In this episode of The Modern Love Roundtable, the hosts break down who really benefits when there’s no label, no commitment, and no accountability. Are men getting access without responsibility—or are women choosing to stay in situations that don’t meet their needs?

From mixed signals to emotional attachment, the conversation gets real about power, control, and why the person who cares less often has the upper hand.

If you’ve ever stayed in something undefined hoping it would turn into more, this episode will challenge you to ask yourself one question: are you being chosen—or are you just available?

If this conversation gave you clarity, make sure you’re subscribed to Decode Him: The Roundtable so you never miss a breakdown.

Because here, we don’t guess—we decode.

Follow Erica Bell and Heart Sync Media Group for more real conversations on dating, relationships, and emotional clarity.

And if you’re tired of overthinking, mixed signals, and trying to figure it out on your own…

Tap into the Love Decoded AI and get real-time insight into what his behavior actually means.

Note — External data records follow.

/-- `a2/a0` falls as `alpha` grows, from 1 at 0 to `3 - 2*sqrt(2)` at `sqrt(2)/2`. -/
theorem idealA2_div_mem :
    3 - 2 * Real.sqrt 2 ≤ idealA2 fs fc / idealA0 fs fc ∧ idealA2 fs fc / idealA0 fs fc < 1 := by
  have halpha := idealAlpha_pos hpos hlt
  have ha := idealA0_pos hpos hlt
  have hsq : Real.sqrt 2 * Real.sqrt 2 = 2 := Real.mul_self_sqrt (by norm_num)
  have hsqrt : Real.sqrt 2 ≤ 2 := (Real.sqrt_le_left (by norm_num)).2 (by norm_num)
  constructor
  · rw [le_div_iff₀ ha, idealA2, idealA0]
    have hslope : idealAlpha fs fc * (4 - 2 * Real.sqrt 2) ≤
        Real.sqrt 2 / 2 * (4 - 2 * Real.sqrt 2) :=
      mul_le_mul_of_nonneg_right (idealAlpha_le fs fc) (by linarith)
    linarith
  · rw [div_lt_one ha, idealA2, idealA0]
    linarith

end Range

/-- Settles O22: each value is bounded over the denominator `a0`, which is above 1. -/
theorem idealDesignRange : Obligations.IdealDesignRange := by
  intro kind fs fc hpos hlt v
  obtain ⟨h0, h1⟩ := idealB0_div_mem hpos hlt kind
  obtain ⟨hlow, hhigh⟩ := idealA2_div_mem hpos hlt
  refine ⟨rfl, h0, h1, ?_, ?_, (abs_neg _).trans_lt (abs_idealA1_div_lt_two hpos hlt),
    neg_lt_neg hhigh, neg_le_neg hlow⟩
  · rintro rfl
    have hv : v 1 = 2 * (idealB0 .lowpass fs fc / idealA0 fs fc) := by
      rw [← mul_div_assoc, ← idealB1_lowpass]; rfl
    constructor <;> linarith
  · rintro rfl
    have hv : v 1 = -(2 * (idealB0 .highpass fs fc / idealA0 fs fc)) := by
      rw [← mul_div_assoc, ← neg_div, ← idealB1_highpass]; rfl
    constructor <;> linarith

/-! ## The symmetries of the ideal values (R171) -/

theorem idealW0_scale {r : ℚ} (hr : r ≠ 0) (fs fc : ℚ) :
    idealW0 (r * fs) (r * fc) = idealW0 fs fc := by
  have hr' : (r : ℝ) ≠ 0 := by exact_mod_cast hr
  unfold idealW0
  push_cast
  rw [mul_left_comm, mul_div_mul_left _ _ hr']

/-- A cutoff mirrored in half the Nyquist frequency has the supplementary angle. -/
theorem idealW0_mirror {fs : ℚ} (hfs : fs ≠ 0) (fc : ℚ) :
    idealW0 fs (fs / 2 - fc) = Real.pi - idealW0 fs fc := by
  have hfs' : (fs : ℝ) ≠ 0 := by exact_mod_cast hfs
  unfold idealW0
  push_cast
  field_simp

/-- The sampling and cutoff frequencies enter the ideal values through the angle alone. -/
theorem idealValue_congr (kind : FilterKind) {fs fc fs' fc' : ℚ}
    (h : idealW0 fs fc = idealW0 fs' fc') : idealValue kind fs fc = idealValue kind fs' fc' := by
  funext k
  simp only [idealValue, idealB0, idealB1, idealA0, idealA1, idealA2, idealAlpha, h]

section Mirror

variable {fs : ℚ} (hfs : fs ≠ 0) (fc : ℚ)

include hfs

theorem idealAlpha_mirror : idealAlpha fs (fs / 2 - fc) = idealAlpha fs fc := by
  rw [idealAlpha, idealW0_mirror hfs, Real.sin_pi_sub, ← idealAlpha]

theorem idealA0_mirror : idealA0 fs (fs / 2 - fc) = idealA0 fs fc := by
  rw [idealA0, idealAlpha_mirror hfs, ← idealA0]

theorem idealA1_mirror : idealA1 fs (fs / 2 - fc) = -idealA1 fs fc := by
  rw [idealA1, idealA1, idealW0_mirror hfs, Real.cos_pi_sub]; ring

theorem idealA2_mirror : idealA2 fs (fs / 2 - fc) = idealA2 fs fc := by
  rw [idealA2, idealAlpha_mirror hfs, ← idealA2]

theorem idealB0_mirror : idealB0 .lowpass fs (fs / 2 - fc) = idealB0 .highpass fs fc := by
  simp only [idealB0, idealW0_mirror hfs, Real.cos_pi_sub, sub_neg_eq_add]

theorem idealB1_mirror : idealB1 .lowpass fs (fs / 2 - fc) = -idealB1 .highpass fs fc := by
  rw [idealB1_lowpass, idealB1_highpass, neg_neg, idealB0_mirror hfs]

end Mirror
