-- ==== Sys2Proof/Machine/Bus.lean ====
section
/-! DEFINITION. The bus (R80 to R101), the I/O registers the core owns (R110 to R113), and the DMA engine that runs
inside a bus write (R450 to R466). -/

namespace Sys2Proof.Machine

/-- Access widths (R91). -/
inductive Width
  | byte | half | word
  deriving DecidableEq, Repr

/-- Alignment of a plain access (R95). -/
def alignTo (w : Width) (addr : Word) : Word :=
  match w with
  | .byte => addr
  | .half => addr &&& 0xFFFFFFFE
  | .word => addr &&& 0xFFFFFFFC

/-- Byte `k` of a value, counting from the least significant (R81). -/
def byteAt {n : Nat} (v : BitVec n) (k : Nat) : Byte :=
  v.extractLsb' (8 * k) 8

/-- A value with byte `k` replaced. -/
def withByte {n : Nat} (v : BitVec n) (k : Nat) (b : Byte) : BitVec n :=
  (v &&& ~~~((0xFF#8).setWidth n <<< (8 * k))) ||| (b.setWidth n <<< (8 * k))

/-! The I/O registers of the core (R111). -/

/-- What an I/O offset names; `k` is the byte within the register. -/
inductive IoReg
  | sad (ch : Fin 4) (k : Nat)
  | dad (ch : Fin 4) (k : Nat)
  | cntL (ch : Fin 4) (k : Nat)
  | cntH (ch : Fin 4) (k : Nat)
  | ie (k : Nat)
  | iff (k : Nat)
  | ime (k : Nat)
  | haltcnt
  /-- Not the core's (R112). -/
  | external
  deriving DecidableEq, Repr

/-- The registers of DMA channel `ch`, by offset within its 12 bytes (R111). -/
def dmaReg (ch : Fin 4) (k : Nat) : IoReg :=
  if k < 4 then .sad ch k
  else if k < 8 then .dad ch (k - 4)
  else if k < 10 then .cntL ch (k - 8)
  else .cntH ch (k - 10)

/-- The register at an I/O offset (R111). -/
def ioReg (o : BitVec 10) : IoReg :=
  let n := o.toNat
  if 0xB0 ≤ n ∧ n < 0xE0 then dmaReg (Fin.ofNat 4 ((n - 0xB0) / 12)) ((n - 0xB0) % 12)
  else if n = 0x200 then .ie 0
  else if n = 0x201 then .ie 1
  else if n = 0x202 then .iff 0
  else if n = 0x203 then .iff 1
  else if n = 0x208 then .ime 0
  else if n = 0x209 then .ime 1
  else if n = 0x301 then .haltcnt
  else .external

/-- Read an offset the core does not own: its handler, or 0 (R112). -/
def externalRead (o : BitVec 10) (s : State) : Byte × State :=
  if s.params.ioClaims.contains o then
    ((Config.ioRead s o).1, { s with ext := (Config.ioRead s o).2 })
  else (0, s)

/-- Read one I/O byte (R110 to R112). SAD, DAD and CNT_L are write-only and read 0 (R451). -/
def ioReadByte (o : BitVec 10) (s : State) : Byte × State :=
  match ioReg o with
  | .sad _ _ | .dad _ _ | .cntL _ _ => (0, s)
  | .cntH ch k => (byteAt s.dma[ch].cntH k, s)
  | .ie k => (byteAt (s.ie.setWidth 16) k, s)
  | .iff k => (byteAt (s.iff.setWidth 16) k, s)
  | .ime k => (if k = 0 then (BitVec.ofBool s.ime).setWidth 8 else 0, s)
  | .haltcnt => (0, s)
  | .external => externalRead o s

/-! Reading the bus. -/

/-- Read one byte of the bus (R82 to R90, R110). -/
def busRead (addr : Word) (s : State) : Byte × State :=
  match locate s.params addr with
  | .cell r offset => (cellGet r offset s, s)
  | .zero => (0, s)
  | .io o => ioReadByte o s
  | .unmapped => (openBusLane addr s, s)

/-- `MemRead(addr, n)`, zero-extended (R13, R81, R95). -/
def memRead (w : Width) (addr : Word) (s : State) : Word × State :=
  let a := alignTo w addr
  match w with
  | .byte =>
    let b0 := busRead a s
    (b0.1.setWidth 32, b0.2)
  | .half =>
    let b0 := busRead a s
    let b1 := busRead (a + 1) b0.2
    ((b1.1 ++ b0.1).setWidth 32, b1.2)
  | .word =>
    let b0 := busRead a s
    let b1 := busRead (a + 1) b0.2
    let b2 := busRead (a + 2) b1.2
    let b3 := busRead (a + 3) b2.2
    (b3.1 ++ b2.1 ++ b1.1 ++ b0.1, b3.2)

/-- `MemReadRot(a, 4)` (R96). -/
def memReadRot (addr : Word) (s : State) : Word × State :=
  let r := memRead .word addr s
  (r.1.rotateRight (8 * (addr.toNat % 4)), r.2)

/-- `MemReadHalfRot(a)` (R97). -/
def memReadHalfRot (addr : Word) (s : State) : Word × State :=
  let r := memRead .half addr s
  (if addr.getLsbD 0 then r.1.rotateRight 8 else r.1, r.2)

/-- `sext_8(MemRead(a, 1))` (R98). -/
def memReadByteSigned (addr : Word) (s : State) : Word × State :=
  let r := memRead .byte addr s
  ((r.1.setWidth 8 : Byte).signExtend 32, r.2)

/-- `MemReadHalfSigned(a)` (R98). -/
def memReadHalfSigned (addr : Word) (s : State) : Word × State :=
  if addr.getLsbD 0 then memReadByteSigned addr s
  else
    let r := memRead .half addr s
    ((r.1.setWidth 16 : Half).signExtend 32, r.2)

/-! DMA registers (R57, R450, R451). -/

/-- The stored bits of SAD (R451). -/
def sadMask (ch : Fin 4) : Word :=
  if ch = 0 then 0x07FFFFFF else 0x0FFFFFFF

/-- The stored bits of DAD (R451). -/
def dadMask (ch : Fin 4) : Word :=
  if ch = 3 then 0x0FFFFFFF else 0x07FFFFFF

/-- The stored bits of CNT_L (R451). -/
def cntLMask (ch : Fin 4) : BitVec 16 :=
  if ch = 3 then 0xFFFF else 0x3FFF

/-- The stored bits of CNT_H (R450). -/
def cntHMask (ch : Fin 4) : BitVec 16 :=
  if ch = 3 then 0xFFE0 else 0xF7E0

/-- CNT_H.dst_ctrl (R450). -/
def dstCtrl (c : BitVec 16) : BitVec 2 := c.extractLsb' 5 2

/-- CNT_H.src_ctrl (R450). -/
def srcCtrl (c : BitVec 16) : BitVec 2 := c.extractLsb' 7 2

/-- CNT_H.repeat (R450). -/
def dmaRepeat (c : BitVec 16) : Bool := c.getLsbD 9

/-- CNT_H.type (R450). -/
def dmaWordType (c : BitVec 16) : Bool := c.getLsbD 10

/-- CNT_H.timing (R450): 0 Immediate, 1 VBlank, 2 HBlank, 3 Special. -/
def dmaTiming (c : BitVec 16) : BitVec 2 := c.extractLsb' 12 2

/-- CNT_H.irq (R450). -/
def dmaIrq (c : BitVec 16) : Bool := c.getLsbD 14

/-- CNT_H.enable (R450). -/
def dmaEnabled (c : BitVec 16) : Bool := c.getLsbD 15

/-- Replace a channel. -/
def setDma (ch : Fin 4) (d : DmaChannel) (s : State) : State :=
  { s with dma := s.dma.set ch d }

/-- The state after CNT_H of a channel is written at the enable edge: the latches take SAD and DAD (R452). -/
def latchDma (ch : Fin 4) (s : State) : State :=
  setDma ch { s.dma[ch] with isrc := s.dma[ch].sad, idst := s.dma[ch].dad } s

/-- A write of the high byte of CNT_H, which may start a transfer (R452); `run` is `Run`. -/
def writeCntHigh (run : Fin 4 → State → Result) (ch : Fin 4) (b : Byte) (s : State) : Result :=
  let old := s.dma[ch].cntH
  let new := withByte old 1 b &&& cntHMask ch
  let s1 := setDma ch { s.dma[ch] with cntH := new } s
  if !dmaEnabled old && dmaEnabled new then
    let s2 := latchDma ch s1
    if dmaTiming new = 0 then run ch s2 else .next s2
  else .next s1

/-! External effects (R402, R440). -/

/-- `schedule(d, kind)` (R440). -/
def schedule (delay kind : Nat) (s : State) : State :=
  { s with queue := s.queue ++ [⟨s.now + delay, s.seq, kind⟩], seq := s.seq + 1 }

/-- Write an offset the core does not own: its handler, or nothing (R112). -/
def externalWrite (o : BitVec 10) (b : Byte) (s : State) : State :=
  if s.params.ioClaims.contains o then
    let r := Config.ioWrite s o b
    let s1 := r.2.1.foldl (fun t k => raiseInterrupt k t) { s with ext := r.1 }
    r.2.2.foldl (fun t d => schedule d.1 d.2 t) s1
  else s

/-! Writing the bus. -/

/-- Write one I/O byte (R110 to R113). -/
def ioWriteByte (run : Fin 4 → State → Result) (o : BitVec 10) (b : Byte) (s : State) : Result :=
  match ioReg o with
  | .sad ch k => .next (setDma ch { s.dma[ch] with sad := withByte s.dma[ch].sad k b &&& sadMask ch } s)
  | .dad ch k => .next (setDma ch { s.dma[ch] with dad := withByte s.dma[ch].dad k b &&& dadMask ch } s)
  | .cntL ch k => .next (setDma ch { s.dma[ch] with cntL := withByte s.dma[ch].cntL k b &&& cntLMask ch } s)
  | .cntH ch k =>
    if k = 0 then .next (setDma ch { s.dma[ch] with cntH := withByte s.dma[ch].cntH 0 b &&& cntHMask ch } s)
    else writeCntHigh run ch b s
  | .ie k => .next { s with ie := (withByte (s.ie.setWidth 16) k b).setWidth 14 }
  | .iff k => .next { s with iff := s.iff &&& ~~~((b.setWidth 16 <<< (8 * k)).setWidth 14) }
  | .ime k => .next (if k = 0 then { s with ime := b.getLsbD 0 } else s)
  | .haltcnt => .next { s with halted := true }
  | .external => .next (externalWrite o b s)

/-- Write one byte of the bus, whatever the width of the access it belongs to. -/
def busWrite (run : Fin 4 → State → Result) (addr : Word) (b : Byte) (s : State) : Result :=
  match locate s.params addr with
  | .cell r offset => .next (putCell r offset b s)
  | .zero => .next s
  | .io o => ioWriteByte run o b s
  | .unmapped => .next s

/-- A byte access: palette and VRAM write both bytes of the halfword, OAM none (R94). -/
def byteWrite (run : Fin 4 → State → Result) (addr : Word) (b : Byte) (s : State) : Result :=
  match locate s.params addr with
  | .cell .palette _ | .cell .vram _ =>
    andThen (busWrite run (addr &&& 0xFFFFFFFE) b s) fun s1 => busWrite run (addr ||| 1) b s1
  | .cell .oam _ => .next s
  | .cell .bios _ | .cell .ewram _ | .cell .iwram _ | .cell .rom _ | .cell .sram _ | .zero | .io _ | .unmapped =>
    busWrite run addr b s

/-- `MemWrite(addr, n, v)`; `run` starts a DMA transfer (R13, R93 to R95, R110). -/
def memWrite (run : Fin 4 → State → Result) (w : Width) (addr : Word) (v : Word) (s : State) : Result :=
  let a := alignTo w addr
  match w with
  | .byte => byteWrite run a (byteAt v 0) s
  | .half =>
    andThen (busWrite run a (byteAt v 0) s) fun s1 => busWrite run (a + 1) (byteAt v 1) s1
  | .word =>
    andThen (busWrite run a (byteAt v 0) s) fun s1 =>
    andThen (busWrite run (a + 1) (byteAt v 1) s1) fun s2 =>
    andThen (busWrite run (a + 2) (byteAt v 2) s2) fun s3 => busWrite run (a + 3) (byteAt v 3) s3

/-! The DMA engine (R453 to R465). -/

/-- The parameters of one transfer (R453, steps 1 to 3): unit width, length, and the two control values used. -/
structure DmaPlan where
  width : Width
  len : Nat
  src : BitVec 2
  dst : BitVec 2
  deriving DecidableEq, Repr

/-- A sound-FIFO transfer (R453 step 3, R457). -/
def fifoTransfer (ch : Fin 4) (c : BitVec 16) : Bool :=
  dmaTiming c == 3 && (ch == 1 || ch == 2)

/-- The length of a transfer; 0 means the maximum (R461). -/
def dmaLength (ch : Fin 4) (cntL : BitVec 16) : Nat :=
  if cntL = 0 then (if ch = 3 then 0x10000 else 0x4000) else cntL.toNat

/-- The plan of a transfer, from the registers at its start (R453). The FIFO override comes first (D36). -/
def dmaPlan (ch : Fin 4) (d : DmaChannel) : DmaPlan :=
  let src := if srcCtrl d.cntH = 3 then 0 else srcCtrl d.cntH
  if fifoTransfer ch d.cntH then ⟨.word, 4, src, 2⟩
  else ⟨if dmaWordType d.cntH then .word else .half, dmaLength ch d.cntL, src, dstCtrl d.cntH⟩

/-- Bytes of a unit (R460). -/
def unitBytes : Width → Word
  | .byte => 1
  | .half => 2
  | .word => 4

/-- How far an address moves after a unit (R453: `ws * delta(ctrl)`). -/
def dmaDelta (ctrl : BitVec 2) (w : Width) : Word :=
  if ctrl = 1 then 0 - unitBytes w
  else if ctrl = 2 then 0
  else unitBytes w

/-- One unit of a transfer: a read, a write, and the latches move (R453 step 4, R454). -/
def dmaUnit (run : Fin 4 → State → Result) (ch : Fin 4) (p : DmaPlan) (s : State) : Result :=
  let r := memRead p.width s.dma[ch].isrc s
  andThen (memWrite run p.width r.2.dma[ch].idst r.1 r.2) fun s1 =>
    .next (setDma ch
      { s1.dma[ch] with
        isrc := s1.dma[ch].isrc + dmaDelta p.src p.width
        idst := s1.dma[ch].idst + dmaDelta p.dst p.width } s1)

/-- The units of a transfer, one after another. -/
def dmaUnits (run : Fin 4 → State → Result) (ch : Fin 4) (p : DmaPlan) : Nat → State → Result
  | 0, s => .next s
  | n + 1, s => andThen (dmaUnit run ch p s) (dmaUnits run ch p n)

/-- A channel after a transfer whose control value was `c` (R453 steps 5 and 6). -/
def finishedChannel (c : BitVec 16) (p : DmaPlan) (d : DmaChannel) : DmaChannel where
  sad := d.sad
  dad := d.dad
  cntL := d.cntL
  cntH := if dmaRepeat c && dmaTiming c != 0 then d.cntH else d.cntH &&& 0x7FFF
  isrc := d.isrc
  idst := if p.dst = 3 then d.dad else d.idst

/-- The end-of-transfer interrupt (R463). -/
def raiseDmaIrq (ch : Fin 4) (c : BitVec 16) (s : State) : State :=
  if dmaIrq c then raiseInterrupt (Fin.ofNat 14 (8 + ch.val)) s else s

/-- The cycles of a transfer, to be paid by the next tick (R464). -/
def addPending (n : Nat) (s : State) : State :=
  { s with pendingCycles := s.pendingCycles + n }

/-- The end of a transfer whose control value was `c` (R453 steps 5 and 6, R463, R464). -/
def dmaFinish (ch : Fin 4) (c : BitVec 16) (p : DmaPlan) (s : State) : State :=
  addPending p.len (raiseDmaIrq ch c (setDma ch (finishedChannel c p s.dma[ch]) s))

/-- `Run(ch)` (R453); `run` is what an enable edge inside the transfer starts. The plan and the control value are those
at the start (DEDUCED, log entry 19). -/
def runBody (run : Fin 4 → State → Result) (ch : Fin 4) (s : State) : Result :=
  let p := dmaPlan ch s.dma[ch]
  andThen (dmaUnits run ch p p.len s) fun s1 => .next (dmaFinish ch s.dma[ch].cntH p s1)

/-- `Run(ch)` with at most `k` transfers active at once. -/
def dmaRun : Nat → Fin 4 → State → Result
  | 0, _, _ => .fault .dmaEndless
  | k + 1, ch, s => runBody (dmaRun k) ch s

/-- `Run(ch)`, with transfers nested to any depth (R452, R465); `startDma_eq` says that it is `runBody` with itself as
what an enable edge starts (log entry 6). -/
def startDma (ch : Fin 4) (s : State) : Result :=
  unbounded .dmaEndless fun k => dmaRun k ch s

/-- A store of the CPU: `MemWrite(addr, n, v)` (R13). -/
def store (w : Width) (addr v : Word) (s : State) : Result :=
  memWrite startDma w addr v s

/-- A channel an event triggers: armed, with the event's timing (R462). -/
def triggered (e : DmaEvent) (ch : Fin 4) (c : BitVec 16) : Bool :=
  dmaEnabled c &&
    match e with
    | .hblank => dmaTiming c == 2
    | .vblank => dmaTiming c == 1
    | .fifo i => dmaTiming c == 3 && ch.val == i.val + 1

/-- Run a channel if the event triggers it when the loop reaches it (R462). -/
def triggerChannel (e : DmaEvent) (ch : Fin 4) (s : State) : Result :=
  if triggered e ch s.dma[ch].cntH then startDma ch s else .next s

/-- `trigger_dma(event)`: the channels in ascending order (R462, R465). -/
def triggerDma (e : DmaEvent) (s : State) : Result :=
  andThen (triggerChannel e 0 s) fun s1 =>
  andThen (triggerChannel e 1 s1) fun s2 =>
  andThen (triggerChannel e 2 s2) fun s3 => triggerChannel e 3 s3

end Sys2Proof.Machine
end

Because at the end of the day…

Clarity is peace.
 And confusion is never accidental.

Until next time—protect your energy, trust what you see… and don’t ignore what you feel.

SPEAKER_04

Welcome to Modern Love Roundtable. Love, sex, real talk. Where nothing is sugar coated. And the truth always comes out. This is the space where real conversations happen about dating, relationships, intimacy, and everything in between. So if you ever felt confused, question someone's intentions, feel like something wasn't adding up, you're in the right place. Cause here we don't guess. We break down behavior, patterns, what it actually means, real perspectives, real reactions, and real truth. So sit back, listen in. Let's talk about it.

SPEAKER_05

Late night, low, light, something on your mind. You've been holding back the questions you've been scared to find. Been reading all the signs, but you don't trust yourself. Put your feelings on the shelf. Let me help. This is real talk, no filter, no change. We say the things that nobody else can't say. Love is complicated, but the truth is pain. Welcome to the table, let's play. You deserve someone who shows up when it's hard. Not just when the vibes are right and everything is soft. We break it down, no judgment in the space. Real love, real pain, real grace. This is real talk, no filter, no shame. We say the things that nobody else can't say. Love is complicated, but the truth is pain. Welcome to the table, let's play. So sit back.

SPEAKER_04

Listen, man. And let's talk about it.

SPEAKER_03

Let's stop pretending situationships are mutual. Most of the time, one person is benefiting and the other person is sitting there calling anxiety a connection. So today we're not doing soft answers. Who benefits more? Men or women? You have to pick one. No, it depends because no, it doesn't. That just means you don't want to say it clearly. Jack, start.

SPEAKER_00

Men. I don't even think that's hard. If a relationship stays undefined, usually the guy's getting companionship, sex, attention, access, all the good parts. Without having to actually stand up and say, you're my person. That setup favors men way more often than not.

SPEAKER_03

Thank you. Clean answer. Jalen.

SPEAKER_01

Men benefit more. And I say that as a man, if there's no clarity but there's continued access, somebody is enjoying the comfort of closeness without carrying the responsibility that should come with it.

SPEAKER_02

Exactly. Say laugh. Men benefit more. Not because women never get anything out of it, but because many women enter, hoping it will become something deeper. So even if she's receiving time or affection, she's often paying for it emotionally.

SPEAKER_03

Right. And that's the part people skip. They act like because both people are physically there, it's equal. No. Presence is not the same as investment. So let me push it harder. Are women getting played or are they ignoring the signs? Jack.

SPEAKER_00

Both, but if you're making me choose, ignoring the signs. And I know that sounds rough. Some men absolutely keep things vague on purpose. But a lot of times the signs are there real early. He won't define it. He avoids future talk. He gives boyfriend energy on Friday and stranger energy by Monday. That's not hidden.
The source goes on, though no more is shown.